When Ozzie boasts he now knows more about America than “50 percent of Americans,” then I hope he also accepts the idea that those who genuinely want to be Americans begin the process by entering this country in accordance with our immigration laws and then refrain from asking the rest of us to surrender our culture in order to accommodate theirs.

Anything other than this is, well, you know, strictly bush league.

26 January 2006

“As The Old Saying Goes…”

From England, this article by a man living in a formerly English neighborhood:

Well, no, actually. As the old saying goes, the definition of a racist is anybody who’s winning an argument with a liberal…one who is, after all, used to setting all the guidelines for what passes for national debate, is insulated from the effects of his opinions, and doesn’t much care for being challenged.[How my neighbourhood was lost to the multiculture, By Peter Whittle, Sunday Times, January 22]

In fact, this saying is only eleven years old, it’s from Alien Nation, 1995. And here’s the full quote, from page 10:

“Because the term “racist” is now so debased, I usually shrug such smears off by pointing to its new definition: anyone who is winning an argument with a liberal.Or, too often, a libertarian. And, on the immigration issue, even some confused conservatives.”

Sensenbrenner speaks. The GOP should listen

In the aftermath of the subjectively crushing defeat at the Republican National Committee meeting last Friday of Randy Pullen’s Immigration restriction resolution, one can only salute Rep. James Sensenbrenner’s courage in giving a powerful and articulate interview to the Washington Times on Wednesday on Immigration restriction.

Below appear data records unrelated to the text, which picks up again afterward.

-- ==== Sys2Proof/Machine/Core.lean ====
section
/-! DEFINITION. The machine as the host runs it. -/

def Sys2Proof.core : Host.Core := { State := Sys2Proof.Machine.State, Fault := Sys2Proof.Machine.Fault, Refusal := Sys2Proof.Machine.Refusal, step := Sys2Proof.Machine.step, reset := Sys2Proof.Machine.State.reset }
end

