/-- The words that compute one result per lane: head, shape and computation (R87 to R93, R100). -/
def aluForm : Instr → Option (Hd × Shape × (List Nat → Nat × Flags))
  | .iadd w => some (hdF w, specSat.shapeF w 2, intFun (Mods.ofNat (fMods w)) opAdd)
  | .iaddI w => some (hdI w, specSat.shapeI w 4, intFun (Mods.ofI w 4) opAdd)
  | .isub w => some (hdF w, specSat.shapeF w 2, intFun (Mods.ofNat (fMods w)) opSub)
  | .isubI w => some (hdI w, specSat.shapeI w 4, intFun (Mods.ofI w 4) opSub)
  | .imul w => some (hdF w, specMul.shapeF w 2, intFun (Mods.ofNat (fMods w)) opMul)
  | .imulI w => some (hdI w, specMul.shapeI w 4, intFun (Mods.ofI w 4) opMul)
  | .imad w => some (hdF w, specMul.shapeF w 3, intFun (Mods.ofNat (fMods w)) opMad)
  | .imulh w => some (hdF w, specMulh.shapeF w 2, intFun (Mods.ofNat (fMods w)) opMulh)
  | .imulhI w => some (hdI w, specMulh.shapeI w 4, intFun (Mods.ofI w 4) opMulh)
  | .idiv w => some (hdF w, specDiv.shapeF w 2, intFun (Mods.ofNat (fMods w)) opDiv)
  | .idivI w => some (hdI w, specDiv.shapeI w 4, intFun (Mods.ofI w 4) opDiv)
  | .irem w => some (hdF w, specDiv.shapeF w 2, intFun (Mods.ofNat (fMods w)) opRem)
  | .iremI w => some (hdI w, specDiv.shapeI w 4, intFun (Mods.ofI w 4) opRem)
  | .imin w => some (hdF w, specIN.shapeF w 2, intFun (Mods.ofNat (fMods w)) opMin)
  | .iminI w => some (hdI w, specIN.shapeI w 4, intFun (Mods.ofI w 4) opMin)
  | .imax w => some (hdF w, specIN.shapeF w 2, intFun (Mods.ofNat (fMods w)) opMax)
  | .imaxI w => some (hdI w, specIN.shapeI w 4, intFun (Mods.ofI w 4) opMax)
  | .iabs w => some (hdF w, specAbs.shapeF w 1, intFun (Mods.ofNat (fMods w)) opAbs)
  | .ineg w => some (hdF w, specAbs.shapeF w 1, intFun (Mods.ofNat (fMods w)) opNeg)
  | .and w => some (hdF w, specAll.shapeF w 2, intFun (Mods.ofNat (fMods w)) opAnd)
  | .andI w => some (hdI w, specAll.shapeI w 4, intFun (Mods.ofI w 4) opAnd)
  | .or w => some (hdF w, specAll.shapeF w 2, intFun (Mods.ofNat (fMods w)) opOr)
  | .orI w => some (hdI w, specAll.shapeI w 4, intFun (Mods.ofI w 4) opOr)
  | .xor w => some (hdF w, specAll.shapeF w 2, intFun (Mods.ofNat (fMods w)) opXor)
  | .xorI w => some (hdI w, specAll.shapeI w 4, intFun (Mods.ofI w 4) opXor)
  | .not w => some (hdF w, specAll.shapeF w 1, intFun (Mods.ofNat (fMods w)) opNot)
  | .andn w => some (hdF w, specAll.shapeF w 2, intFun (Mods.ofNat (fMods w)) opAndn)
  | .andnI w => some (hdI w, specAll.shapeI w 4, intFun (Mods.ofI w 4) opAndn)
  | .btab w => some (hdF w, btabShape w, fun xs => (opBtab (IFmt.ofCode (Mods.ofNat (w.hi.toNat * 256)).fmt) false w.lo.toNat xs, 0))
  | .shl w => some (hdF w, specAll.shapeF w 2, intFun (Mods.ofNat (fMods w)) opShl)
  | .shlI w => some (hdI w, specAll.shapeI w 4, intFun (Mods.ofI w 4) opShl)
  | .shr w => some (hdF w, specAll.shapeF w 2, intFun (Mods.ofNat (fMods w)) opShr)
  | .shrI w => some (hdI w, specAll.shapeI w 4, intFun (Mods.ofI w 4) opShr)
  | .sar w => some (hdF w, specAll.shapeF w 2, intFun (Mods.ofNat (fMods w)) opSar)
  | .sarI w => some (hdI w, specAll.shapeI w 4, intFun (Mods.ofI w 4) opSar)
  | .cshf w => some (hdF w, ({ specB with maxOp := 1 } : ISpec).shapeF w 3, intFun (Mods.ofNat (fMods w)) opCshf)
  | .popc w => some (hdF w, specB.shapeF w 1, intFun (Mods.ofNat (fMods w)) opPopc)
  | .clz w => some (hdF w, specB.shapeF w 1, intFun (Mods.ofNat (fMods w)) opClz)
  | .ctz w => some (hdF w, specB.shapeF w 1, intFun (Mods.ofNat (fMods w)) opCtz)
  | .brev w => some (hdF w, specB.shapeF w 1, intFun (Mods.ofNat (fMods w)) opBrev)
  | .bfe w => some (hdF w, specAll.shapeF w 2, intFun (Mods.ofNat (fMods w)) opBfe)
  | .bfi w => some (hdF w, specAll.shapeF w 3, intFun (Mods.ofNat (fMods w)) opBfi)
  | .prmt w => some (hdF w, specPrmt.shapeF w 3, intFun (Mods.ofNat (fMods w)) opPrmt)
  | .prmtI w => some (hdI w, specPrmt.shapeI w 8, intFun (Mods.ofI w 8) (fun t sat op xs => opPrmt t sat op (xs ++ [0])))
  | .lea w => some (hdF w, leaShape w, leaFun (Mods.ofNat (fMods w)))
  | .icmp w => some (hdF w, icmpShape w, intFun (Mods.ofNat (fMods w)) opCmp)
  | .icmpI w => some (hdI w, icmpIShape w, intFun (Mods.ofI w 4) opCmp)
  | .ptab w => some (hdF w, ptabShape w, ptabFun w.lo.toNat)
  | .isel w => some (hdF w, iselShape w, intFun (Mods.ofNat (fMods w)) opIsel)
  | .sel w => some (hdF w, specAll.shapeF w 3, intFun (Mods.ofNat (fMods w)) opSel)
  | .mov w => some (hdF w, specAll.shapeF w 1, intFun (Mods.ofNat (fMods w)) opMov)
  | .movI w => some (hdI w, movIShape w, intFun (Mods.ofI w 4) opMov)
  | .fadd w => some (hdF w, fspecArith.shapeF w 2, floatFun (Mods.ofNat (fMods w)) fopAdd)
  | .faddI w => some (hdI w, fspecArith.shapeI w 0xD, floatFun (Mods.ofI w 0xD) fopAdd)
  | .fsub w => some (hdF w, fspecArith.shapeF w 2, floatFun (Mods.ofNat (fMods w)) fopSub)
  | .fsubI w => some (hdI w, fspecArith.shapeI w 0xD, floatFun (Mods.ofI w 0xD) fopSub)
  | .fmul w => some (hdF w, fspecArith.shapeF w 2, floatFun (Mods.ofNat (fMods w)) fopMul)
  | .fmulI w => some (hdI w, fspecArith.shapeI w 0xD, floatFun (Mods.ofI w 0xD) fopMul)
  | .ffma w => some (hdF w, fspecArith.shapeF w 3, floatFun (Mods.ofNat (fMods w)) fopFma)
  | .fmin w => some (hdF w, fspecMin.shapeF w 2, floatFun (Mods.ofNat (fMods w)) fopMin)
  | .fminI w => some (hdI w, fspecMin.shapeI w 0xD, floatFun (Mods.ofI w 0xD) fopMin)
  | .fmax w => some (hdF w, fspecMin.shapeF w 2, floatFun (Mods.ofNat (fMods w)) fopMax)
  | .fmaxI w => some (hdI w, fspecMin.shapeI w 0xD, floatFun (Mods.ofI w 0xD) fopMax)
  | .fabs w => some (hdF w, fspecMin.shapeF w 1, floatFun (Mods.ofNat (fMods w)) fopAbs)
  | .fneg w => some (hdF w, fspecMin.shapeF w 1, floatFun (Mods.ofNat (fMods w)) fopNeg)
  | .fsgn w => some (hdF w, ({ fspec32 with maxOp := 2 } : FSpec).shapeF w 2, floatFun (Mods.ofNat (fMods w)) fopSgn)
  | .fcmp w => some (hdF w, ({ fspec32 with maxOp := 7, toP := true } : FSpec).shapeF w 2, floatFun (Mods.ofNat (fMods w)) fopCmp)
  | .fcmpI w => some (hdI w, ({ fspec32 with maxOp := 7, toP := true } : FSpec).shapeI w 0xD, floatFun (Mods.ofI w 0xD) fopCmp)
  | .fclass w => some (hdF w, fspec32.shapeF w 1, floatFun (Mods.ofNat (fMods w)) fopClass)
  | .frnd w => some (hdF w, ({ fspec32 with maxRnd := 3 } : FSpec).shapeF w 1, floatFun (Mods.ofNat (fMods w)) fopRnd)
  | .frcp w => some (hdF w, ({ fspec32 with lat := 12 } : FSpec).shapeF w 1, floatFun (Mods.ofNat (fMods w)) fopRcp)
  | .frsq w => some (hdF w, ({ fspec32 with lat := 12 } : FSpec).shapeF w 1, floatFun (Mods.ofNat (fMods w)) fopRsq)
  | .fsqrt w => some (hdF w, ({ fspec32 with lat := 15, maxRnd := 3 } : FSpec).shapeF w 1, floatFun (Mods.ofNat (fMods w)) fopSqrt)
  | .fexp2 w => some (hdF w, ({ fspec32 with lat := 12 } : FSpec).shapeF w 1, floatFun (Mods.ofNat (fMods w)) fopExp2)
  | .flog2 w => some (hdF w, ({ fspec32 with lat := 12 } : FSpec).shapeF w 1, floatFun (Mods.ofNat (fMods w)) fopLog2)
  | .fsin w => some (hdF w, ({ fspec32 with lat := 15 } : FSpec).shapeF w 1, floatFun (Mods.ofNat (fMods w)) fopSin)
  | .fcos w => some (hdF w, ({ fspec32 with lat := 15 } : FSpec).shapeF w 1, floatFun (Mods.ofNat (fMods w)) fopCos)
  | .dadd w => some (hdF w, dspecArith.shapeF w 2, floatFun (Mods.ofNat (fMods w)) fopAdd)
  | .daddI w => some (hdI w, dspecArith.shapeI w 0xC, floatFun (Mods.ofI w 0xC) fopAdd)
  | .dsub w => some (hdF w, dspecArith.shapeF w 2, floatFun (Mods.ofNat (fMods w)) fopSub)
  | .dsubI w => some (hdI w, dspecArith.shapeI w 0xC, floatFun (Mods.ofI w 0xC) fopSub)
  | .dmul w => some (hdF w, dspecArith.shapeF w 2, floatFun (Mods.ofNat (fMods w)) fopMul)
  | .dmulI w => some (hdI w, dspecArith.shapeI w 0xC, floatFun (Mods.ofI w 0xC) fopMul)
  | .dfma w => some (hdF w, dspecArith.shapeF w 3, floatFun (Mods.ofNat (fMods w)) fopFma)
  | .dmin w => some (hdF w, dspec.shapeF w 2, floatFun (Mods.ofNat (fMods w)) fopMin)
  | .dminI w => some (hdI w, dspec.shapeI w 0xC, floatFun (Mods.ofI w 0xC) fopMin)
  | .dmax w => some (hdF w, dspec.shapeF w 2, floatFun (Mods.ofNat (fMods w)) fopMax)
  | .dmaxI w => some (hdI w, dspec.shapeI w 0xC, floatFun (Mods.ofI w 0xC) fopMax)
  | .dabs w => some (hdF w, dspec.shapeF w 1, floatFun (Mods.ofNat (fMods w)) fopAbs)
  | .dneg w => some (hdF w, dspec.shapeF w 1, floatFun (Mods.ofNat (fMods w)) fopNeg)
  | .dcmp w => some (hdF w, ({ dspec with maxOp := 7, toP := true } : FSpec).shapeF w 2, floatFun (Mods.ofNat (fMods w)) fopCmp)
  | .dcmpI w => some (hdI w, ({ dspec with maxOp := 7, toP := true } : FSpec).shapeI w 0xC, floatFun (Mods.ofI w 0xC) fopCmp)
  | .dclass w => some (hdF w, ({ dspec with narrow := true } : FSpec).shapeF w 1, floatFun (Mods.ofNat (fMods w)) fopClass)
  | .drnd w => some (hdF w, dspecArith.shapeF w 1, floatFun (Mods.ofNat (fMods w)) fopRnd)
  | .cvt _ => none
  | .cvtf _ => none
  | .pack _ => none
  | .unpack _ => none
  | .qscale _ => none
  | .dqscale _ => none
  | .fldexp w => some (hdF w, fldexpShape w, ldexpFun (Mods.ofNat (fMods w)) fopLdexp)
  | .ffrexp w => some (hdF w, ffrexpShape w, ldexpFun (Mods.ofNat (fMods w)) fopFrexp)
  | .xlane _ => none
  | .vote _ => none
  | .ballot _ => none
  | .scan _ => none
  | .segscan _ => none
  | .redux _ => none
  | .matchM _ => none
  | .elect _ => none
  | .active _ => none
  | .bra _ => none
  | .brx _ => none
  | .call _ => none
  | .calli _ => none
  | .ret _ => none
  | .tie _ _ => none
  | .join _ => none
  | .exit _ => none
  | .yield _ => none
  | .loopq _ _ => none
  | .nop _ => none
  | .pairedWord _ => none
  | .reservedEncoding _ _ => none
  | .ldg _ _ => none
  | .stg _ _ => none
  | .ldl _ _ => none
  | .stl _ _ => none
  | .lds _ _ => none
  | .sts _ _ => none
  | .ldw _ _ => none
  | .post _ _ => none
  | .atom _ _ => none
  | .atomcas _ _ => none
  | .red _ _ => none
  | .home _ _ => none
  | .migrG _ _ => none
  | .migrL _ _ => none
  | .qcfg _ => none
  | .qidx _ => none
  | .qld _ => none
  | .qclose _ => none
  | .fence _ => none
  | .fenceX _ => none
  | .mma _ => none
  | .mmaBs _ _ => none
  | .mmaSp _ _ => none
  | .bmc _ => none
  | .bmx _ => none
  | .kset _ => none
  | .ktst _ => none
  | .mpart _ => none
  | .smerge _ _ => none
  | .cp _ => none
  | .cpm _ => none
  | .cpcv _ => none
  | .cpw _ => none
  | .capr _ => none
  | .capw _ => none
  | .bcallT _ _ => none
  | .bcallN _ _ => none
  | .bwait _ => none
  | .barc _ => none
  | .barw _ => none
  | .barx _ => none
  | .mbar _ => none
  | .gbara _ => none
  | .gbarw _ => none
  | .qpush _ => none
  | .qpop _ => none
  | .qtryPush _ => none
  | .qtryPop _ => none
  | .trap _ => none
  | .trapI _ => none
  | .tfence _ => none
  | .tret _ => none
  | .movsRead _ => none
  | .movsWrite _ => none
  | .movspRead _ => none
  | .movspWrite _ => none
  | .segldL _ => none
  | .segldP _ => none
  | .tlbf _ => none
  | .tlbiVa _ => none
  | .tlbiCtx _ => none
  | .tlbiAll _ => none
  | .dlsetRel _ => none
  | .dlsetI _ => none
  | .dlsetAbs _ => none
  | .dlsetDef _ => none
  | .clkrd _ => none
  | .halt _ => none
  | .dstep _ => none
  | .ctxsave _ _ => none
  | .ctxload _ _ => none
  | .variableLatencyWrite _ _ => none
  | .instructionFetch _ => none
  | .continuationDeparture _ => none
  | .imageLanding _ => none
  | .holdTransfer _ => none
  | .imageAdmission _ _ => none
  | .tieNotice _ => none
  | .exitNotice _ => none
  | .tieExpiry _ => none
  | .postedOperation _ => none
  | .postedAcknowledgement _ => none
  | .ldwWake _ => none
  | .ldwTimeout _ => none
  | .fenceTimeout _ => none
  | .streamFetch _ _ => none
  | .streamElementArrival _ _ => none
  | .barrierArrival _ => none
  | .barrierCompletionNotice _ => none
  | .barrierWaitTimeout _ => none
  | .queueRetry _ => none
  | .queueWaitTimeout _ => none
  | .sliceAccept _ => none
  | .sliceWaitTimeout _ => none
  | .cpwTimeout _ => none
  | .capstanAccept _ => none
  | .caprTimeout _ => none
  | .capstanReduction _ => none
  | .capwWake _ => none
  | .capwTimeout _ => none
  | .jibCall _ => none
  | .jibReply _ => none
  | .bcallParkExpiry _ => none
  | .bwaitTimeout _ => none
  | .implicitWaitExpiry _ => none
  | .walkStart _ => none
  | .walkEnd _ => none
  | .crewPlacement _ _ => none
  | .launchComplete _ => none
  | .cmdNop _ => none
  | .launch _ => none
  | .wait _ => none
  | .waitReread _ => none
  | .stallRecord _ => none
  | .signal _ => none
  | .preemptComplete _ => none
  | .restoreComplete _ => none
  | .barrierWithdrawal _ => none
  | .barrierExit _ => none
  | .gatheringExpiry _ _ => none
  | .tackleTransfer _ _ _ => none
  | .escalationIncrement _ => none
  | .escalationReset _ => none
  | .retry _ _ _ => none
  | .fail _ _ _ => none
  | .doorbell _ => none
  | .drvfeatWrite _ => none
  | .journalControlWrite _ _ => none
  | .registerWrite _ _ => none
  | .ctxreg _ => none
  | .qreg _ => none
  | .qrestart _ => none
  | .preempt _ => none
  | .pdlExpiry _ => none
  | .restore _ => none
  | .resume _ => none
  | .debuggo _ => none
  | .destroy _ => none
  | .ftag _ => none
  | .member _ => none
  | .membershipTimeout _ => none
  | .ckpt _ => none
  | .ckload _ => none
  | .attest _ => none
  | .rdmaWrite _ _ _ _ => none
  | .rdmaRead _ _ _ _ => none
  | .compareAndSwap _ _ _ _ _ => none
  | .fetchAndAdd _ _ _ _ => none
  | .invalidRequest _ => none
  | .cnp _ => none
  | .ecnCe _ => none
  | .riluaganFlit _ => none
  | .shroudPortFailure _ => none
  | .row _ _ => none
  | .bank _ _ => none
  | .fenceStation _ _ => none
  | .fenceMast _ => none
  | .repairComplete _ => none
  | .scrub _ _ => none
  | .softError _ _ => none
  | .tierReady _ _ => none
  | .tierReadyTimeout _ _ => none
  | .clockScaling _ _ => none
  | .thermalThrottle _ => none
  | .thermalHold _ => none
  | .thermalTrip _ => none
  | .shroudPath _ => none
  | .qpAbandoned _ => none
  | .thermalHoldRelease _ => none
  | .crewAdmission => none
  | .gangStart => none
  | .gangAgeLimit => none
  | .ckptImageWrite => none
  | .eventWrite => none
  | .replayDivergence => none
  | .powerOn => none
  | .powerDown => none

House Republican cites guest worker “amnesty” By Stephen Dinan
THE WASHINGTON TIMES January 25, 2006

Sensenbrenner says a number of correct things. But what he fails to say, and what is absolutely essential, is that birthright citizenship must be abolished. Without reform of this biziarre and fallacious misinterpretation of the 14th Amendment, any immigration policy which permits the entry of young and virile aliens will result in America becoming an “Alien Nation

Valuable Sensenbrenner observations (full reported text here):

Simpson-Mazzoli was based on the flawed premise that we would solve the illegal-alien problem by granting those presently in the country amnesty and not having an employer-sanctions program that would turn off the magnet for new illegals to come across the border. And it didn’t work because employer sanctions were not enforced.

I am very disturbed that the U.S. Chamber of Commerce invited Mexican Foreign Minister [Luis Ernesto] Derbez to Chicago to attack my legislation and to attack me by name…They should be ashamed of themselves

The following is really impressive because it suggests the Congressman actually understands economics:

…if you look at the percentage increase in the presence of illegal aliens from 2003 to 2004, the two top states are Iowa and Wisconsin, about as far away from the southern border as you can find…they concentrate in certain types of jobs that are low-skilled jobs and are labor-intensive jobs, which means, as I repeat, the people that are doing it the wrong way and getting such a terrific economic advantage in lowering their labor costs, that they either put out of business the people who are doing it the legal way or they drag down the wages of the U.S. citizens and green-card holders who are employed by the they drag down the wages of the U.S. citizens and green-card holders who are employed by them…

In other words, he blames the employers of illegals. Hot stuff, for a Republican.

And the conclusion:

Amnesty is not negotiable. The American public will not stand for amnesty, and amnesty didn’t work in Simpson-Mazzoli, and it’s not going to work here.

Sensenbrenner deserves to be encouraged.